Although tax administrations are likely to contest allocating unexpected upsides to low-functionality entities that just provide and control the funding, typical multinational enterprises include a number of participants in the so-called DEMPE functions (development, enhancement, maintenance, protection, exploitation) that arguably would claim the unexpected upsides. We discuss in the valuation methodologies section the increased pressure to use a global profit split to allocate unexpected upsides. It is not clear that tax administrations will apply the same pressure when it comes to splitting unexpected losses but, aside from the valuation issue, there is the more fundamental issue that taxpayers face a significant amount of uncertainty as to what position various tax administrations will take in claiming a right to tax unexpected upsides of intellectual property development and exploitation. The purpose of the transfer pricing guidelines is to provide a framework that alleviates that uncertainty and provides reasonable certainty as to the outcome of transactions, including whether or not they will be respected.
Timeline of adoption
As noted above, the OECD's final report on Actions 8-10 of the BEPS Action Plan indicates that it is mainly a better explanation (or a clarification) of the arm's-length principle and, as such, we should expect taxpayers and tax administrations to start applying the guidance immediately. This does not necessarily mean that all revisions to the transfer pricing guidelines will necessarily be effective immediately. Indeed, we now understand that there will be specific start dates for the guidance on hard-to-value intangibles, low-value-adding services and, we assume, cost contribution arrangements. The choice of dates will be discussed by the OECD's Working Party 6 as part of its work on implementation. This work is expected to take place primarily in 2016.
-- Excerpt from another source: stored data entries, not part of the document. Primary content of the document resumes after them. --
-- ==== Sys2Proof/Machine/Etsan.lean ====
section
/-!
DEFINITION. Etsan updates: chunk headers, definitions, occupancy, palette and index records, and the checks of R117 in
the order of R118 (R61 to R119).
-/
namespace Sys2Proof.Machine

/-! ### Chunks (R62 to R74) -/

/-- A chunk as it lies in memory. -/
structure Chunk where
  off : Nat
  header : List Byte
  len : Nat
  payload : List Byte
deriving DecidableEq, Repr

def Chunk.typ (c : Chunk) : Nat := fieldLE c.header 4 1
def Chunk.seq (c : Chunk) : Nat := fieldLE c.header 12 4
def Chunk.layer (c : Chunk) : Nat := fieldLE c.header 16 1
def Chunk.lease (c : Chunk) : Nat := fieldLE c.header 18 2

/-- The chunk at offset `off` of an update; bytes that cannot be read are taken as none. -/
def chunkAt (rd : Nat → Nat → List Byte) (off : Nat) : Chunk :=
  let h := rd off 32
  let len := fieldLE h 8 4
  { off := off, header := h, len := len, payload := if len ≤ 4194304 then rd (off + 32) len else [] }

/-- Where the chunks of an update start, from `off` on (R62), as far as they can be followed. The fuel bounds their
number. A chunk is found through the Payload length of the one before it, whether or not that one has been tested
(DESIGN CHOICE, log 172). -/
def chunkOffsets (rd : Nat → Nat → List Byte) (total : Nat) : Nat → Nat → List Nat
  | 0, _ => []
  | n + 1, off =>
    if total ≤ off then []
    else
      let len := fieldLE (rd off 32) 8 4
      off :: (if len ≤ 4194304 ∧ off + 32 + len ≤ total then chunkOffsets rd total n (off + 32 + len) else [])

/-- Bytes of the update at a staging offset of HBM. -/
def stagingBytes (s : State) (staging : Nat) (off len : Nat) : List Byte := (hbmRead s (staging + off) len).getD []

/-- What a chunk is checked against: the update's length, the expected sequence, layer, lease and payload length. -/
structure Expect where
  total : Nat
  seq : Option Nat := none
  /-- The first sequence must be later than this one (R69). -/
  after : Option Nat := none
  layer : Option Nat := none
  lease : Option Nat := none
  /-- Leases of the layers' previous contents, by layer (R110). -/
  taken : Nat → Nat → Bool := fun _ _ => false
  occLength : Option Nat := none

/-- Payload length of a type, when fixed (R75). -/
def typeLength (e : Expect) (typ : Nat) : Option Nat :=
  if typ = 1 ∨ typ = 5 then some 32 else if typ = 0x0F then some 8 else if typ = 4 then e.occLength else none

/-- The chunk's layer differs from its update's, or lies outside its definition type's range (R70, R75). -/
def badLayer (e : Expect) (c : Chunk) : Bool :=
  e.layer.any (· != c.layer) ||
    if c.typ = 1 then decide (16 ≤ c.layer)
    else if c.typ = 5 then decide (c.layer < 16) || decide (32 ≤ c.layer)
    else decide (32 ≤ c.layer)

/-- The checks 0x01 to 0x09 of R118 on a chunk: none when all pass. -/
def headerFail (e : Expect) (c : Chunk) : Option Nat :=
  let h := c.header
  if fieldLE h 0 4 ≠ 0x4E535445 ∨ e.total < c.off + 32 + c.len then some 1
  else if fieldLE h 5 1 ≠ 1 then some 2
  else if !([1, 2, 3, 4, 5, 0x0F].contains c.typ) then some 3
  else if c.len % 8 ≠ 0 ∨ 4194304 < c.len ∨ ((c.typ = 2 ∨ c.typ = 3) ∧ c.len = 0) ∨
      (typeLength e c.typ).any (· != c.len) then some 4
  else if fieldLE h 28 4 ≠ crc32c c.seq (h.take 28 ++ c.payload) then some 5
  else if e.seq.any (· != c.seq) || (e.seq.isNone && e.after.any fun n => !later 32 n c.seq) then some 6
  else if badLayer e c then some 7
  else if c.lease = 0 || e.lease.any (· != c.lease) || e.taken c.layer c.lease then some 8
  else if !(allZero (slice h 6 2) && allZero (slice h 17 1) && allZero (slice h 20 8)) then some 9
  else none

/-! ### Definitions and occupancy (R83 to R93) -/

/-- A definition: its content without occupancy, and the numbers of occupied blocks and cells. -/
structure Definition where
  content : Content
  blocks : Nat
  cells : Nat
deriving DecidableEq, Repr

/-- The definition payload of a type. -/
def definition (typ : Nat) (p : List Byte) : Definition :=
  if typ = 1 then
    { content := { overlay := false, w := fieldLE p 0 2, h := fieldLE p 2 2, ox := toSigned 16 (fieldLE p 4 2)
                   oy := toSigned 16 (fieldLE p 6 2), depth := toSigned 16 (fieldLE p 8 2), ls := fieldLE p 10 1 % 4 }
      blocks := fieldLE p 12 4, cells := fieldLE p 16 4 }
  else
    { content := { overlay := true, w := fieldLE p 0 2, h := fieldLE p 2 2, dx := fieldLE p 4 2, dy := fieldLE p 6 2
                   dw := fieldLE p 8 2, dh := fieldLE p 10 2, order := fieldLE p 12 1 }
      blocks := fieldLE p 16 4, cells := fieldLE p 20 4 }

/-- Reserved fields of a definition payload are 0. -/
def definitionClean (typ : Nat) (p : List Byte) : Bool :=
  if typ = 1 then fieldLE p 10 1 / 4 == 0 && allZero (slice p 11 1) && allZero (slice p 20 12)
  else allZero (slice p 13 3) && allZero (slice p 24 8)

/-- Blocks of a content's stored area. -/
def blockCount (ct : Content) : Nat := ct.w / 64 * (ct.h / 64)
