-- ==== Sys2Proof/Machine/Blocks.lean ====
section
/-!
DEFINITION. The blocks and line packets of a driver link, for both ends: control blocks with their CRC, the scrambler,
and the payload of each depth (R395 to R415).
-/
namespace Sys2Proof.Machine

/-- One bit through the scrambler: the bit sent and the next state of 58 scrambled bits (R398). -/
def scramble (st inp : Nat) : Nat × Nat :=
  let o := (inp + bit st 38 + bit st 57) % 2
  (o, (2 * st + o) % 2 ^ 58)

/-- One bit through the descrambler (R398). -/
def descramble (st inp : Nat) : Nat × Nat :=
  ((inp + bit st 38 + bit st 57) % 2, (2 * st + inp) % 2 ^ 58)

/-- The payload of a block through the scrambler from bit 0 up: the 64 bits sent and the next state (R396, R398). -/
def scrambleBlock (st payload : Nat) : Nat × Nat :=
  (List.range 64).foldl (fun (acc : Nat × Nat) i =>
    let (o, st') := scramble acc.2 (bit payload i)
    (acc.1 + o * 2 ^ i, st')) (0, st)

/-- The payload of a block through the descrambler. -/
def descrambleBlock (st payload : Nat) : Nat × Nat :=
  (List.range 64).foldl (fun (acc : Nat × Nat) i =>
    let (o, st') := descramble acc.2 (bit payload i)
    (acc.1 + o * 2 ^ i, st')) (0, st)

/-- The data blocks that follow a control block on its lane, each with its sync header, bit 0 sent first (R395, R398). -/
def dataWire : Nat → List Nat → List Nat
  | _, [] => []
  | st, b :: bs => let (o, st') := scrambleBlock st b; (2 + 4 * o) :: dataWire st' bs

/-- The scrambler after data blocks. -/
def scrambledTo (st : Nat) (bs : List Nat) : Nat := bs.foldl (fun st b => (scrambleBlock st b).2) st

/-- A control block on a lane at a time, after what the lane sent last and the data blocks that went with it: its sync
header and its scrambled payload, and the scrambler after it. A block that follows at the same time goes on from the last
58 scrambled bits; after IDLE blocks, whose number is not fixed, they are free (R395, R398; log 124). -/
def controlWire (lane now : Nat) (last : Option Wire) (data : List Nat) (payload : Nat) : Wire :=
  let fresh := (Config.scramblerState lane now % 2 ^ 58, [])
  let (st, before) := match last with
    | none => fresh
    | some w =>
      if w.sentAt = now then (scrambledTo w.scrambler data, w.before ++ w.bits :: dataWire w.scrambler data) else fresh
  let (o, st') := scrambleBlock st payload
  { sentAt := now, before := before, bits := 1 + 4 * o, scrambler := st' }

/-! ### Block lock and adaptation (R438, R439) -/

/-- One block header meets a receiver: it hunts, gains lock or loses it (R438). -/
def Receiver.header (r : Receiver) (valid : Bool) : Receiver :=
  if r.locked then
    let recent := (valid :: r.recent).take 64
    if !valid && decide (16 ≤ recent.count false) then
      { r with locked := false, slip := (r.slip + 1) % 66, good := 0, recent := [] }
    else { r with recent := recent }
  else if valid then
    if 64 ≤ r.good + 1 then { r with locked := true, good := 0, recent := [] } else { r with good := r.good + 1 }
  else { r with slip := (r.slip + 1) % 66, good := 0 }

/-- 64 valid headers in a row, the last at a time; IDLE blocks are counted from there (R439). -/
def Receiver.gain (now : Nat) (r : Receiver) : Receiver :=
  { (List.replicate 64 true).foldl Receiver.header r with heardAt := now }

/-- 16 invalid headers. -/
def Receiver.loss (r : Receiver) : Receiver := (List.replicate 16 false).foldl Receiver.header r

/-- A block that is not IDLE comes at a time: the adaptation thaws (R439). -/
def Receiver.hear (now : Nat) (r : Receiver) : Receiver := { r.header true with heardAt := now }

/-- The upstream receiver of a link has block lock. -/
def Link.upLock (x : Link) : Bool := x.rx.locked

/-- The downstream receiver of a driver's lane has block lock. -/
def DriverLane.lock (x : DriverLane) : Bool := x.rx.locked

/-! ### Pattern blocks (R468) -/

/-- One bit of the PRBS31 sequence x^31 + x^28 + 1: the bit and the next state of 31 bits. -/
def prbsStep (st : Nat) : Nat × Nat :=
  let o := (bit st 30 + bit st 27) % 2
  (o, (2 * st + o) % 2 ^ 31)

/-- The payload of the next pattern block, from bit 0 up, and the generator's next state. -/
def patternBlock (st : Nat) : Nat × Nat :=
  (List.range 64).foldl (fun (acc : Nat × Nat) i =>
    let (o, st') := prbsStep acc.2
    (acc.1 + o * 2 ^ i, st')) (0, st)

/-- The payloads of `n` pattern blocks. -/
def patternBlocks : Nat → Nat → List Nat
  | 0, _ => []
  | n + 1, st => let (b, st') := patternBlock st; b :: patternBlocks n st'

/-- Bits of the received blocks that differ from the pattern (R446, R467). -/
def patternErrors (st : Nat) (blocks : List Nat) : Nat :=
  ((patternBlocks blocks.length st).zip blocks).foldl
    (fun n e => n + ((List.range 64).filter fun i => bit e.1 i != bit e.2 i).length) 0

/-- Type of a control block (R396). -/
def blockType (b : Nat) : Nat := b % 256

/-- A control block from its bits [47:0] and the fold of its CRC (R400). -/
def block (fold body : Nat) : Nat := body % 2 ^ 48 + crc16 fold (natLE body 6) * 2 ^ 48

/-- The CRC of a control block passes under a fold (R400). -/
def blockGood (fold b : Nat) : Bool := decide (b < 2 ^ 64) && b / 2 ^ 48 == crc16 fold (natLE b 6)

/-- SOL of a line, depth and SEQ, on a link (R402). -/
def solBlock (l line depth seq : Nat) : Nat :=
  block l (0x2D + line * 2 ^ 8 + depth * 2 ^ 24 + seq % 2 ^ 16 * 2 ^ 32)
/-- KEEP of a line (R402). -/
def keepBlock (l line seq : Nat) : Nat := block l (0x3C + line * 2 ^ 8 + seq % 2 ^ 16 * 2 ^ 32)
/-- FRAME_END before `count` commands (R402, R428). -/
def frameEndBlock (l frame count copy : Nat) : Nat :=
  block l (0x55 + frame % 2 ^ 32 * 2 ^ 8 + count * 2 ^ 40 + copy * 2 ^ 44)
/-- CMD (R402). -/
def cmdBlock (l opcode arg : Nat) : Nat := block l (0x66 + opcode * 2 ^ 8 + arg % 2 ^ 32 * 2 ^ 16)
/-- CAP (R402); its fold is 0. -/
def capBlock (l speed : Nat) (wide : Bool) : Nat :=
  block 0 (0x4B + l * 2 ^ 8 + l % 2 * 2 ^ 16 + ofBool wide * 2 ^ 17 + speed * 2 ^ 18 + 2 ^ 24)
/-- Downstream TRAIN (R402). -/
def trainDown (step speed : Nat) : Nat := block 0 (0x78 + step * 2 ^ 8 + speed * 2 ^ 12)
/-- Upstream TRAIN (R402). -/
def trainUp (step : Nat) (locked : Bool) (margin : Nat) : Nat :=
  block 0 (0x78 + step * 2 ^ 8 + ofBool locked * 2 ^ 12 + margin % 64 * 2 ^ 16)
/-- TEST before `count` pattern blocks (R402). -/
def testBlock (count : Nat) : Nat := block 0 (0x69 + count * 2 ^ 8)
/-- TEST_RESULT (R402). -/
def resultBlock (errors : Nat) : Nat := block 0 (0x69 + min errors 0xFFFFFFFF * 2 ^ 8)
/-- SLEEP (R402). -/
def sleepBlock (l : Nat) : Nat := block l 0x5A
/-- TELEM (R402). -/
def telemBlock (l item value : Nat) : Nat := block l (0x6C + item * 2 ^ 8 + value % 2 ^ 32 * 2 ^ 16)
/-- STATUS (R402). -/
def statusBlock (l : Nat) (lo hi urgent feMiss emit : Bool) (margin seq discards : Nat) : Nat :=
  block l (0x33 + ofBool lo * 2 ^ 8 + ofBool hi * 2 ^ 9 + ofBool urgent * 2 ^ 10 + ofBool feMiss * 2 ^ 11 +
    ofBool emit * 2 ^ 12 + margin % 64 * 2 ^ 16 + seq % 2 ^ 16 * 2 ^ 24 + min discards 255 * 2 ^ 40)

/-- An intact STATUS on link `l`: type, CRC and reserved fields (R400, R402). -/
def statusGood (l b : Nat) : Bool :=
  blockGood l b && blockType b == 0x33 && bits b 15 13 == 0 && bits b 23 22 == 0

/-- An intact upstream TRAIN. -/
def trainUpGood (b : Nat) : Bool :=
  blockGood 0 b && blockType b == 0x78 && bits b 15 13 == 0 && bits b 47 22 == 0

/-- An intact downstream TRAIN. -/
def trainDownGood (b : Nat) : Bool := blockGood 0 b && blockType b == 0x78 && bits b 47 15 == 0

/-- An intact CAP. -/
def capGood (b : Nat) : Bool :=
  blockGood 0 b && blockType b == 0x4B && bits b 23 21 == 0 && bits b 47 32 == 0

/-- An intact CAP_UP part. -/
def capUpGood (b : Nat) : Bool :=
  blockGood 0 b && blockType b == 0x4B && decide (bits b 9 8 < 2) && bits b 15 10 == 0 &&
    (if bits b 9 8 = 0 then bits b 31 29 == 0 else bits b 47 44 == 0)

/-- An intact TEST_RESULT. -/
def resultGood (b : Nat) : Bool := blockGood 0 b && blockType b == 0x69 && bits b 47 40 == 0

/-- An intact TELEM on link `l`. -/
def telemGood (l b : Nat) : Bool := blockGood l b && blockType b == 0x6C

/-! ### Line packets (R404 to R409) -/

/-- Numbers of `w` bits packed from bit 0 up. -/
def packBits (w : Nat) : List Nat → Nat
  | [] => 0
  | c :: cs => c % 2 ^ w + 2 ^ w * packBits w cs

/-- How a lane is driven under preset `p`, its swing held to a ceiling (R889). -/
def presetDrive (p ceiling : Nat) : TxDrive where
  swing := min (if p < 4 then 800 else 1000) ceiling
  pre := nth [0, 0, 0, 0, 15, 15, 25, 25] p
  post := nth [0, 20, 35, 60, 35, 60, 60, 90] p

/-- `n` numbers of `w` bits unpacked. -/
def unpackBits (w n x : Nat) : List Nat := (List.range n).map fun i => (x >>> (w * i)) % 2 ^ w

/-- The HALF code of a 10-bit code (R409). -/
def halfCode (c : Nat) : Nat := (c * 31 + 511) / 1023

/-- The 10-bit code a driver shows for a HALF code (R409). -/
def halfShown (h : Nat) : Nat := (h <<< 5) ||| h

/-- Codes a packet of a depth carries (R405): 0 FULL, 1 HALF, 2 PROXY. -/
def codesOf (wide : Bool) (depth : Nat) : Nat :=
  (if depth = 0 then 720 else if depth = 1 then 1440 else 60) * (if wide then 2 else 1)

/-- Bits of one code of a depth. -/
def codeBits (depth : Nat) : Nat := if depth = 1 then 5 else 10

/-- Bytes of the payload, of the pad, and of the whole data part (R405, R406). -/
def payloadBytes (wide : Bool) (depth : Nat) : Nat := (codesOf wide depth * codeBits depth + 7) / 8
def dataBytes (wide : Bool) (depth : Nat) : Nat :=
  let n := payloadBytes wide depth
  n + (12 - n % 8) % 8 + 4

/-- Blocks of a packet, its SOL included (R408). -/
def packetBlocks (wide : Bool) (depth : Nat) : Nat := 1 + dataBytes wide depth / 8

/-- The data part of a line packet: payload, pad and check (R404 to R407). -/
def packetData (l line depth : Nat) (wide : Bool) (sol : Nat) (codes : List Nat) : List Byte :=
  let n := dataBytes wide depth - 4
  let body := natLE (packBits (codeBits depth) codes) n
  body ++ natLE (crc32c (l * 2 ^ 16 + line) (slice (natLE sol 8) 1 5 ++ body)) 4

/-- The data blocks of a packet, as 64-bit payloads. -/
def dataBlocks (bs : List Byte) : List Nat :=
  (List.range (bs.length / 8)).map fun i => fieldLE bs (8 * i) 8

/-! ### Line budget (R413, R414) -/

/-- Mbit/s of a speed code (R393). -/
def laneMbps (code : Nat) : Nat := if code = 0 then 0 else 2500 * 2 ^ (code - 1)

/-- The receiver's adaptation is frozen: 4,096 IDLE blocks have followed the last other block at `mbps` (R439). -/
def Receiver.frozen (now mbps : Nat) (r : Receiver) : Bool :=
  r.locked && decide (0 < mbps) && decide (r.heardAt + 4096 * 66 * 1000000 / mbps ≤ now)

/-- Blocks a lane carries in a line at a base rate (R413). -/
def lineBudget (hz code : Nat) : Nat := laneMbps code * 1000000 / (hz * 18000 * 66)

/-- A depth fits a lane (R413). -/
def depthFits (wide : Bool) (depth hz code : Nat) : Bool := decide (packetBlocks wide depth + 5 ≤ lineBudget hz code)

end Sys2Proof.Machine
end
The revised draft Chapter VI begins by endorsing the arm's-length principle and the guidance in Chapters I-III (para 6.1-3). Therefore, everything that follows in Chapter VI must be read in the context of the arm's-length principle – what actually happens between unrelated parties.
Section A of the revised Chapter VI defines an intangible in paragraph 6.6 as "…not a physical asset or a financial asset, which is capable of being owned or controlled for use in commercial activities, and whose use or transfer would be compensated had it occurred in a transaction between independent parties in comparable circumstances".
Anything falling short of that definition may be taken into account in a comparability analysis, but it is not an "intangible" for purposes of the guidance. In commercial terms, anything meeting these conditions is "intellectual property", but that commercial term is not used. That is unfortunate, as the guidance could be clearer – and more concise – if it did.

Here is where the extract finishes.